**Source material:**
-- ==== Sys2Proof/Machine/Routing.lean ====
section
/-! DEFINITION. The meanings of the frame events and of discovery: sending and receiving frames, the database, hub IDs,
routes, proxies and the opcodes of the port group (R468 to R495, R413). -/

namespace Sys2Proof.Machine

/-! Sending (R471, R472, R413, R417). -/

/-- A frame that a port could send: one of its queue, a reply, a network trigger message, or a block on a route. -/
inductive Ready where
  | frame (o : Nat) (f : Frame)
  | reply (r : Reply)
  | net (m : NetMsg)
  | blk (b : Blk) (route : Nat)
  deriving DecidableEq, Repr

/-- The class of a frame that is ready (R469). -/
def readyCls : Ready → Nat
  | .frame _ f => f.cls
  | .reply r => if r.safety then 6 else 4
  | .net m => m.frame.cls
  | .blk b _ => if b.typ = 0x10 then 2 else 3

/-- The type of a frame that is ready (R469). -/
def readyTyp : Ready → Nat
  | .frame _ f => f.typ
  | .reply _ => 0x10
  | .net m => m.frame.typ
  | .blk b _ => if b.typ = 0x10 then 0x20 else 0x21

/-- The origin whose turn a frame takes: its ingress port, or 6 for the hub's own (R471). -/
def readyOrigin : Ready → Nat
  | .frame o _ => o
  | _ => 6

/-- The routes of a block that leave by port p now. -/
def State.routesVia (s : State) (p : Nat) (b : Blk) : List Nat := b.left.filter (fun r => s.routePort r == some p)

/-- The blocks that wait for port p, oldest first. -/
def State.blksFor (s : State) (p : Nat) : List Blk := s.hold.blks.filter (fun b => !(s.routesVia p b).isEmpty)

/-- The replies that wait for port p. -/
def State.repliesFor (s : State) (p : Nat) : List Reply := s.cmds.linkReplies.filter (fun r => s.replyPort r.h == some p)

/-- The network trigger messages that wait for port p. -/
def State.netsFor (s : State) (p : Nat) : List NetMsg := s.hold.nets.filter (fun m => m.ports.getLsbD p)

/-- The earliest fence epoch of what the hub itself has for port p: nothing later may leave before it (R367). -/
def State.epochFor (s : State) (p : Nat) : Nat :=
  let l := (s.blksFor p).map Blk.epoch ++ (s.repliesFor p).map Reply.epoch ++ (s.netsFor p).map NetMsg.epoch
    ++ (s.cmds.linkWait.filter (fun r => s.replyPort r.h == some p)).map Reply.epoch
  l.foldl min s.cmds.epoch

/-- The blocks port p could send: not in the spill area, nor with an older block of their channel there (R415). -/
def sendable : List Blk → List Nat → List Blk
  | [], _ => []
  | b :: r, stuck =>
    if b.spilled && !b.staged then sendable r (b.ch :: stuck)
    else if stuck.contains b.ch then sendable r stuck
    else b :: sendable r stuck

/-- The credits of class c on port p (R472, R493). DEDUCED, log entry 48. -/
def State.credits (s : State) (p c : Nat) : Nat :=
  let k := s.link p
  (if c = 2 then sdiff 16 k.pGrant2 k.sent2 else sdiff 16 k.pGrant3 k.sent3).toNat

/-- Whether a class may be sent: classes 2 and 3 need a credit on a Borku port (R471, R488). -/
def State.mayCls (s : State) (p c : Nat) : Bool := s.ethMode p || (c != 2 && c != 3) || 0 < s.credits p c

/-- Whether a port may carry a frame type: a REFUSED port only hellos and LSAs, an Ethernet port only routed types and only
with COLL_MAC set (R482, R488). -/
def State.mayTyp (s : State) (p typ : Nat) : Bool :=
  if s.ethMode p then s.collMac p != 0 && (typ == 0x10 || typ == 0x20 || typ == 0x21 || typ == 0x22)
  else !(s.link p).refused || typ == 1 || typ == 4

/-- What port p could send now, in order. -/
def State.readyOn (s : State) (p : Nat) : List Ready :=
  let e := s.epochFor p
  let own := ((s.repliesFor p).filter (fun r => r.epoch == e)).map Ready.reply
    ++ ((s.netsFor p).filter (fun m => m.epoch == e)).map Ready.net
    ++ (sendable ((s.blksFor p).filter (fun b => b.epoch == e)) []).flatMap (fun b => (s.routesVia p b).map (Ready.blk b))
  (((s.link p).out.map (fun (x : Nat × Frame) => Ready.frame x.1 x.2)) ++ own).filter
    (fun x => s.mayCls p (readyCls x) && s.mayTyp p (readyTyp x))

/-- How long origin o has to wait after the one that was served last. -/
def turnDist (last o : Nat) : Nat := (o + 6 - last % 7) % 7

/-- The frame whose turn it is among those of one class: the first of the origin next in turn (R471). -/
def pickTurn (last : Nat) : List Ready → Option Ready
  | [] => none
  | x :: r =>
    match pickTurn last r with
    | none => some x
    | some y => if turnDist last (readyOrigin y) < turnDist last (readyOrigin x) then some y else some x

/-- What port p sends next: the highest class with a frame ready, its origins in turn (R471). DEDUCED, log entry 29. -/
def State.pickFrame (s : State) (p : Nat) : Option Ready :=
  let l := s.readyOn p
  let c := maxOf 0 (l.map readyCls)
  pickTurn (tget 6 (s.link p).turns c) (l.filter (fun x => readyCls x == c))

/-- A receive slot of class c of port o is granted again: its frame has left (R472). DEDUCED, log entry 48. -/
def State.grantSlot (s : State) (o c : Nat) : State :=
  if 6 ≤ o then s
  else
    let now := s.now
    s.modLink o (fun k =>
      let first : Bool := k.wait2 + k.wait3 == 0
      let k := { k with waitAt := if first then now else k.waitAt }
      if c = 2 then { k with grant2 := (k.grant2 + 1) % 2 ^ 16, wait2 := k.wait2 + 1 }
      else if c = 3 then { k with grant3 := (k.grant3 + 1) % 2 ^ 16, wait3 := k.wait3 + 1 }
      else k)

**Work request:** Each line from the start of the records through the line holding "namespace Sys2Proof.Machine" must be returned exactly; nothing else belongs in the answer.

**Response area:**
-- ==== Sys2Proof/Machine/Routing.lean ====
section
/-! DEFINITION. The meanings of the frame events and of discovery: sending and receiving frames, the database, hub IDs,
routes, proxies and the opcodes of the port group (R468 to R495, R413). -/

namespace Sys2Proof.Machine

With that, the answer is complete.